Lessons in Motherhood
This is a list I'd never thought I'd write. I hoped I would. I prayed I would. But honestly, after eight years of trying to have a baby (including three years of waiting to adopt), I stopped believing.
As I type this, I'm watching my baby sleep in her swing. She's chirping and squeaking the morning away as I work. This little miracle is almost three months old.
When you wait so long to become a mother, you discover some things are exactly as you imagined, while others are a total surprise. This new role has changed me, yet I'm also still very much me.
So what have I learned?
- I didn't know what to expect when the nurses placed her in my arms for the first time. She was less than five pounds, yet I really wasn't afraid or unsure. Much to my shock and amazement, I felt like she was always mine.
- New motherhood is like being in love. You can't wait to see them, smell them, hold them. But you're also tired, distracted, and your whole word is turned upside down - in the best way possible.
- Sleep is NOT overrated. The first six weeks of motherhood kicked my ass but good. It was as hard as I thought it would be at 44. And even when you do sleep, you're never fully at rest. I'm guessing it will feel this way for at least the next 18 years.
- My anxiety hasn't taken over. It rose to the top when I thought she had a fever the first week or cried for two hours straight, but it's also been much more manageable than I anticipated. Being busy and exhausted probably helps.
- The strain on your relationship is real. We played a daily game of "who did more". The lack of time together, the exhaustion and 24/7 baby duty was a challenge, particularly as we both tried to manage working from home together.
- My husband is a great dad. This one is not a surprise. He's great with young kids - the fun uncle. But that guy isn't always confident and nurturing with infants. Turns out, he is and it has made all of the difference for this mom.
- I still had a life. I've been to two movies, a brunch, the spa, one dinner and a work happy hour. I still texted my friends about frivolous things like Ben and Jen's reconciliation and Charlie Hunnam's new movie trailer. And I don't plan on changing that.
- I never really bought the whole "can't take a shower" thing. I thought it was overdramatized. Well, I could not have been more wrong. I looked like a homeless person for two months straight. Mea culpa mammas.

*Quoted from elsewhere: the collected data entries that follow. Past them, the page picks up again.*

-- ==== Sys2Proof/Laws/Contents.lean ====
section
/-! SUPPORT. The contents of the bags and the lists of the manifests: what the commands and events do to them
(R51, R105, R123, R124, R141). -/

namespace Sys2Proof.Machine

/-! ### Bag contents -/

/-- Every bag's lines and value meet a rule (R105). -/
def State.bagsAll (Q : List BagLine → Nat → Prop) (s : State) : Prop := ∀ b x, s.bag b = some x → Q x.lines x.value

variable {Q : List BagLine → Nat → Prop}

theorem bagsAll_congr (s t : State) (hb : t.bags = s.bags) (h : s.bagsAll Q) : t.bagsAll Q := by
  unfold State.bagsAll State.bag at *
  rw [hb]
  exact h

theorem bagsAll_setBag (b : BagIx) (o : Option Bag) (s : State) (h : s.bagsAll Q)
    (ho : ∀ x, o = some x → Q x.lines x.value) : (s.setBag b o).bagsAll Q := by
  intro d x hx
  rw [bag_setBag] at hx
  split at hx
  · exact ho x hx
  · exact h d x hx

/-- A bag that keeps its lines and value. -/
theorem bagsAll_mapBag (b : BagIx) (f : Bag → Bag) (s : State) (h : s.bagsAll Q)
    (hf : ∀ x, (f x).lines = x.lines ∧ (f x).value = x.value) : (s.setBag b ((s.bag b).map f)).bagsAll Q := by
  refine bagsAll_setBag b _ s h fun y hy => ?_
  obtain ⟨x, hx, rfl⟩ := Option.map_eq_some_iff.mp hy
  rw [(hf x).1, (hf x).2]
  exact h b x hx

theorem bagsAll_markBag (b : BagIx) (k : BagState) (s : State) (h : s.bagsAll Q) : (s.markBag b k).bagsAll Q :=
  bagsAll_mapBag b _ s h fun _ => ⟨rfl, rfl⟩

theorem bagsAll_markBags (l : List BagIx) (k : BagState) (s : State) (h : s.bagsAll Q) :
    (l.foldl (fun s b => s.markBag b k) s).bagsAll Q := by
  induction l generalizing s with
  | nil => exact h
  | cons b r ih => exact ih _ (bagsAll_markBag b k s h)

theorem bagsAll_placeOne (b : BagIx) (s : State) (h : s.bagsAll Q) : (s.placeOne b).bagsAll Q := by
  have he : (s.entered b).bagsAll Q := bagsAll_congr _ _ rfl (bagsAll_mapBag b
    (fun x => { x with state := .placed, comp := some s.rack.ptr }) s h fun _ => ⟨rfl, rfl⟩)
  obtain ⟨c1, c2, c3⟩ := placeOne_cases b s
  by_cases hr : (s.rack.comps[s.rack.ptr] ++ [b]).length < s.rack.k
  · rw [c1 hr]
    exact he
  · by_cases hc : (s.entered b).rack.comps[s.rack.ptr + 1] = []
    · rw [c2 hr hc]
      exact he
    · rw [c3 hr hc]
      exact he

theorem bagsAll_placeFrom (l : List BagIx) (s : State) (h : s.bagsAll Q) : (State.placeFrom l s).bagsAll Q := by
  induction l generalizing s with
  | nil => exact h
  | cons b r ih =>
    by_cases ht : s.rack.halt = true
    · rw [placeFrom_halted b r s ht]
      exact h
    · rw [placeFrom_free b r s ht]
      exact ih _ (bagsAll_placeOne b s h)

theorem bagsAll_liftHalt (s : State) (h : s.bagsAll Q) : s.liftHalt.bagsAll Q := by
  unfold State.liftHalt
  split
  · exact bagsAll_placeFrom _ _ h
  · exact h

theorem bagsAll_retireBag (b : BagIx) (s : State) (h : s.bagsAll Q) : (s.retireBag b).bagsAll Q :=
  bagsAll_congr _ _ rfl (bagsAll_setBag b none s h fun _ e => absurd e (by simp))

theorem bagsAll_retireEntries (l : List Entry) (s : State) (h : s.bagsAll Q) :
    (l.foldl State.retireEntry s).bagsAll Q := by
  induction l generalizing s with
  | nil => exact h
  | cons e r ih =>
    refine ih _ ?_
    unfold State.retireEntry
    split
    · exact bagsAll_retireBag _ s h
    · exact h

theorem bagsAll_wrongOverride (s : State) (h : s.bagsAll Q) : s.wrongOverride.bagsAll Q := by
  unfold State.wrongOverride
  split <;> exact h

/-- The commands but BAG-OPEN, BAG-ADD and BAG-RETURN write no contents (R105). -/
theorem effect_bagsAll (c : Cmd) (a : List Byte) (s : State) (h : s.bagsAll Q)
    (hc : c ∉ [Cmd.bagOpen, .bagAdd, .bagReturn]) : (effect c a s).state.bagsAll Q := by
  by_cases hb : c ∈ Cmd.bagsWriters
  · cases c <;> first | exact absurd hb (by decide) | exact absurd (by decide) hc | skip
    case recordsClear =>
      show (recordsClearEffect a s).state.bagsAll Q
      unfold recordsClearEffect
      split
      · exact h
      apply withAuthority_state (State.bagsAll Q)
      · exact h
      · exact bagsAll_wrongOverride s h
      split
      · exact h
      · intro b x hx
        have : (State.clearRecords { s with auth := { s.auth with failures := 0 } }).bag b = none := by
          simp [State.clearRecords, State.bag]
        exact absurd (this.symm.trans hx) (by simp)
    case bagShut =>
      refine withBag_state (State.bagsAll Q) _ _ _ _ h fun b x hx => ?_
      dsimp only
      split
      · exact h
      split
      · exact h
      · exact bagsAll_placeFrom _ _ (bagsAll_congr _ _ rfl (bagsAll_setBag b _ s h fun y hy => by
          injection hy with hy
          rw [← hy]
          exact h b x hx))
    case bagBreak =>
      refine withBag_state (State.bagsAll Q) _ _ _ _ h fun b x hx => ?_
      apply withAuthority_state (State.bagsAll Q)
      · exact h
      · exact bagsAll_wrongOverride s h
      split
      · exact h
      split
      · exact h
      · exact bagsAll_liftHalt _ (bagsAll_retireBag b _ h)
    case manAdd =>
      refine withMan_state (State.bagsAll Q) _ _ _ _ h fun i m _ hm => ?_
      dsimp only
      repeat' split
      all_goals try dsimp only [Answer.state]
      all_goals first
        | with_reducible exact h
        | exact bagsAll_markBag _ _ (s.setMan i _) h
    case manRemove =>
      refine withMan_state (State.bagsAll Q) _ _ _ _ h fun i m _ hm => ?_
      dsimp only
      repeat' split
      all_goals try dsimp only [Answer.state]
      all_goals first
        | with_reducible exact h
        | exact bagsAll_markBag _ _ (s.setMan i _) h
    case manCancel =>
      refine withMan_state (State.bagsAll Q) _ _ _ _ h fun i m _ hm => ?_
      dsimp only
      split
      · exact h
      · exact bagsAll_markBags _ _ (s.setMan i none) h
    case bagScan =>
      refine withMan_state (State.bagsAll Q) _ _ _ _ h fun i m _ hm => ?_
      repeat' split
      all_goals try exact h
      unfold scanEntry
      split
      · dsimp only [Answer.state]
        rw [recomputeDoor_eq]
        exact h
      · dsimp only [Answer.state]
        repeat' split
        all_goals first
          | exact bagsAll_markBag _ _ (s.setMan i _) h
          | exact h
    case manResume =>
      refine withMan_state (State.bagsAll Q) _ _ _ _ h fun i m _ hm => ?_
      apply withAuthority_state (State.bagsAll Q)
      · exact h
      · exact bagsAll_wrongOverride s h
      generalize hu : ({ s with auth := { s.auth with failures := 0 } } : State) = u
      have h' : u.bagsAll Q := by
        rw [← hu]
        exact h
      repeat' split
      all_goals try exact h'
      dsimp only [Answer.state]
      rw [recomputeDoor_eq]
      exact bagsAll_markBag _ _ (u.setMan i _) h'
    case courierSign =>
      refine withMan_state (State.bagsAll Q) _ _ _ _ h fun i m _ hm => ?_
      split
      · next c _ =>
        unfold signCollection
        dsimp only
        split
        · exact h
        split
        · exact h
        dsimp only [Answer.state]
        refine bagsAll_liftHalt _ ?_
        rw [recomputeDoor_eq]
        exact bagsAll_retireEntries _ s h
      · unfold signDelivery
        split <;> exact h
  · exact bagsAll_congr s _ ((effect_same c a s).2.2.2.2.2.1 hb) h

/-! ### The lines of a bag (R105) -/

/-- No two lines share a code and class (R105). -/
def linesApart (l : List BagLine) : Prop := l.Pairwise fun x y => ¬(x.code = y.code ∧ x.cls = y.cls)

theorem isFor_iff (c : Code) (k : CashClass) (x : BagLine) : x.isFor c k = true ↔ x.code = c ∧ x.cls = k := by
  simp [BagLine.isFor]

theorem linesApart_map (f : BagLine → BagLine) (l : List BagLine) (h : linesApart l)
    (hf : ∀ x, (f x).code = x.code ∧ (f x).cls = x.cls) : linesApart (l.map f) := by
  refine List.pairwise_map.mpr (h.imp fun {x y} hxy => ?_)
  rw [(hf x).1, (hf x).2, (hf y).1, (hf y).2]
  exact hxy

theorem linesApart_add (c : Code) (k : CashClass) (n : Nat) (l : List BagLine) (h : linesApart l) :
    linesApart (addLine c k n l) := by
  unfold addLine
  split
  · refine linesApart_map _ l h fun x => ?_
    split <;> exact ⟨rfl, rfl⟩
  · next hn =>
    refine List.pairwise_append.mpr ⟨h, List.pairwise_singleton _ _, fun x hx y hy => ?_⟩
    rw [List.mem_singleton.mp hy]
    intro e
    exact hn (List.any_eq_true.mpr ⟨x, hx, (isFor_iff c k x).mpr e⟩)

theorem linesApart_take (c : Code) (k : CashClass) (n : Nat) (l : List BagLine) (h : linesApart l) :
    linesApart (takeLine c k n l) := by
  unfold takeLine
  refine List.Pairwise.filter _ (linesApart_map _ l h fun x => ?_)
  split <;> exact ⟨rfl, rfl⟩

theorem bagsApart_iff (s : State) : (∀ b x, s.bag b = some x → x.linesApart) ↔
    s.bagsAll fun l _ => linesApart l := Iff.rfl

theorem effect_bagsApart (c : Cmd) (a : List Byte) (s : State) (h : s.bagsAll fun l _ => linesApart l) :
    (effect c a s).state.bagsAll fun l _ => linesApart l := by
  by_cases hc : c ∈ [Cmd.bagOpen, .bagAdd, .bagReturn]
  · cases c <;> first | exact absurd hc (by decide) | skip
    case bagOpen =>
      show (bagOpenEffect a s).state.bagsAll _
      unfold bagOpenEffect
      dsimp only
      repeat' split
      all_goals try dsimp only [Answer.state]
      all_goals first
        | with_reducible exact h
        | exact bagsAll_setBag _ _ s h fun x hx => by
            injection hx with hx
            rw [← hx]
            exact List.Pairwise.nil
    case bagAdd =>
      refine withBag_state (State.bagsAll _) _ _ _ _ h fun b x hx => ?_
      dsimp only
      repeat' split
      all_goals try dsimp only [Answer.state]
      all_goals first
        | with_reducible exact h
        | exact bagsAll_setBag _ _ (s.moveOut _) h fun y hy => by
            injection hy with hy
            rw [← hy]
            exact linesApart_add _ _ _ _ (h b x hx)
    case bagReturn =>
      refine withBag_state (State.bagsAll _) _ _ _ _ h fun b x hx => ?_
      dsimp only
      repeat' split
      all_goals try dsimp only [Answer.state]
      all_goals first
        | with_reducible exact h
        | exact bagsAll_setBag _ _ (s.moveIn _) h fun y hy => by
            injection hy with hy
            rw [← hy]
            exact linesApart_take _ _ _ _ (h b x hx)
  · exact effect_bagsAll c a s h hc

/-! ### The lists of the manifests -/

/-- The bounds of the lists of a manifest (R123, R124, R141). -/
def Manifest.listsOk (m : Manifest) : Prop :=
  (∀ c, m.body = .collection c → c.entries.length ≤ 24) ∧
  (∀ d, m.body = .delivery d → (d.lines.Pairwise fun x y => x.code ≠ y.code) ∧
    ∀ n, d.count = some n → n.variance.length ≤ 12)

def State.mansOk (s : State) : Prop := ∀ i m, s.man i = some m → m.listsOk

theorem mansOk_congr (s t : State) (hm : t.mans = s.mans) (h : s.mansOk) : t.mansOk := by
  unfold State.mansOk State.man at *
  rw [hm]
  exact h

theorem mansOk_setMan (i : SlotIx) (o : Option Manifest) (s : State) (h : s.mansOk)
    (ho : ∀ m, o = some m → m.listsOk) : (s.setMan i o).mansOk := by
  intro j m hm
  rw [man_setMan] at hm
  split at hm
  · exact ho m hm
  · exact h j m hm

theorem mansOk_mapMan (f : Manifest → Manifest) (s t : State) (h : s.mansOk)
    (hm : ∀ j, t.man j = s.man j ∨ t.man j = (s.man j).map f) (hf : ∀ m : Manifest, m.listsOk → (f m).listsOk) :
    t.mansOk := by
  intro j n hn
  rcases hm j with e | e
  · exact h j n (e ▸ hn)
  · rw [e] at hn
    obtain ⟨m, h1, rfl⟩ := Option.map_eq_some_iff.mp hn
    exact hf m (h j m h1)

theorem listsOk_sameBody (m m' : Manifest) (h : m.listsOk) (hb : m'.body = m.body) : m'.listsOk := by
  unfold Manifest.listsOk at *
  rw [hb]
  exact h

theorem listsOk_collection (m : Manifest) (c : Collection) (hb : m.body = .collection c) (h : c.entries.length ≤ 24) :
    m.listsOk := by
  refine ⟨fun d hd => ?_, fun d hd => ?_⟩
  · rw [hb] at hd
    injection hd with hd
    rw [← hd]
    exact h
  · rw [hb] at hd
    exact absurd hd (by simp)

theorem listsOk_delivery (m : Manifest) (d : Delivery) (hb : m.body = .delivery d)
    (h1 : d.lines.Pairwise fun x y => x.code ≠ y.code) (h2 : ∀ n, d.count = some n → n.variance.length ≤ 12) :
    m.listsOk := by
  refine ⟨fun e he => ?_, fun e he => ?_⟩
  · rw [hb] at he
    exact absurd he (by simp)
  · rw [hb] at he
    injection he with he
    rw [← he]
    exact ⟨h1, h2⟩

theorem withLane_listsOk (l : Option LaneIx) (m : Manifest) (h : m.listsOk) : (m.withLane l).listsOk := by
  unfold Manifest.withLane
  cases hb : m.body with
  | collection c => exact h
  | delivery d => exact listsOk_delivery _ _ rfl (h.2 d hb).1 (h.2 d hb).2

theorem leaveBags_listsOk (m : Manifest) (h : m.listsOk) : m.leaveBags.listsOk := by
  unfold Manifest.leaveBags
  split
  · cases hb : m.body with
    | collection c =>
      refine listsOk_collection _ _ rfl ?_
      show (c.entries.map _).length ≤ 24
      rw [List.length_map]
      exact h.1 c hb
    | delivery d => exact listsOk_delivery _ d rfl (h.2 d hb).1 (h.2 d hb).2
  · exact h

theorem expire_listsOk (m : Manifest) (h : m.listsOk) : m.expire.listsOk := by
  unfold Manifest.expire
  cases hb : m.body with
  | collection c =>
    refine listsOk_collection _ _ rfl ?_
    show (c.entries.map _).length ≤ 24
    rw [List.length_map]
    exact h.1 c hb
  | delivery d => exact listsOk_delivery _ d rfl (h.2 d hb).1 (h.2 d hb).2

- I wasn't sure how family and friends would welcome and accept a baby via adoption. I knew they were supportive etc., but I never imagined how much they could love her. Just like that.
- And finally, this. I'm an outgoing person. I have a great network of family and friends. I knew this. But I never imagined the immense outpouring of love we would receive from friends, family and acquaintances near and far. The fact that our story and our baby could touch so many people is part of this miracle.